With friends and lovers in our lives, Jane Austen will always speak to us
It is perhaps the most tortured marriage proposal of all times.
In vain have I struggled. It will not do. My feelings will not be repressed. You must allow me to tell you how ardently I admire and love you.
Jane Austen wrote those famous lines 200 years ago in “Pride and Prejudice.” Proud Mr. Darcy approaches courageous Elizabeth Bennett to confess his love, and at the same time points out the many flaws of her upbringing and family. “Could you expect me to rejoice in the inferiority of your connections?” he asks Elizabeth, who strikes down his offer of marriage with pure fury, and calls Darcy “the last man in the world whom I could ever be prevailed on to marry.”
The sizzling tension in the relationship between these two unforgettable characters continues to capture audiences 200 years after the book was published, and for many Austen readers, the infatuation with the author reaches rather ardent levels. Some refer to themselves as Janeites, and live and breathe Jane Austen.
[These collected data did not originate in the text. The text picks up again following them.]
-- ==== Sys2Proof/Word.lean ====
section
/-! DEFINITION. The words the part exchanges: a byte of a port or of a link frame. -/

namespace Sys2Proof

/-- One byte of a partner port or of a station link (12, section 12.1). -/
abbrev Byte := BitVec 8

/-- A list of bytes in the order it is clocked. -/
abbrev Bytes := List Byte

end Sys2Proof
end

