-- ==== Sys2Proof/Machine/Step.lean ====
section
/-! DEFINITION. One step: the command at the front of the queue is taken; with an empty queue the part idles. -/

namespace Sys2Proof.Machine

/-- One step. On an empty queue the part idles (log 17). -/
def step (s : State) : Host.Outcome State Fault Refusal :=
  match s.pending with
  | [] => .next s
  | c :: rest => exec c (s.setPending rest)

/-- The state with the command a word spells at the front of its queue; the table spells none (log 17). -/
def State.withFetchWord (s : State) (nbits w : Nat) : State :=
  match decodeTableWord nbits w with
  | some c => s.setPending (c :: s.pending)
  | none => s

end Sys2Proof.Machine
end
So, what explains Austen’s enduring popularity?
“Jane Austen has uncanny insight into human nature,” says Austen scholar Colleen Sheehan of Villanova University. “She has something to say about us all, but she is not blunt, she is very nuanced, and has a high art of describing to us who we are.” Sheehan was 14 when she first read “Pride and Prejudice” and has re-read the book countless times since then.
Deborah Yaffe was 10 when she discovered the novel and quickly turned into a self-professed Janeite. She has just written a book about fanatical Austen fans, titled “Among the Janeites.”
“Austen doesn’t tell you what to think, or how to be,” says Yaffe, “but she makes you figure it out and involves you in the process of self-examination.” She says that Austen, who was a preacher’s daughter, comes from a place of moral centeredness, but she is “not preachy.”
Yaffe says Austen’s novels offer such a rich tapestry of human nature that her readers always find aspects of their own lives within the pages. She interviewed fans who were radical feminists who discovered that message in Austen’s books, as well as Christian women who found Austen to portray a moral world.
Austen hits on “big themes” of friendship and love, of right and wrong, says Colleen Sheenan. “Her novels are moral novels, but not in your face. There is no finger pointing,” she said. Sheehan calls Austen a “master of self discovery” who writes scenes in which we can discover ourselves. “It is the same as the Socratic method,” she says.
The rest of us
Two centuries years later, Austen continues to inspire readers to think about who they are, who they want to be, how they ought to behave — and “Pride and Prejudice” can certainly leave one craving a dose of civility and flowery and powerful language so often missing in a 140-character world.
Yesterday, I sat on a Philadelphia bus, next to a young man who was talking to a friend on the phone. Loudly. He said, “You know, I’m not getting any taller, or any thinner, or any younger. I’m kind of past my prime, right? So, it’s probably time to settle down and get married.”
Jane Austen does point out in the opening lines of “Pride and Prejudice” that “It is a truth universally acknowledged, that a single man in possession of a good fortune [not a pot belly] must be in want of a wife.”
Overhearing this brief conversation made me want to hand the young man my copy of “Pride and Prejudice” and say: “Try to be more like Mr. Darcy, and less like Wickham.”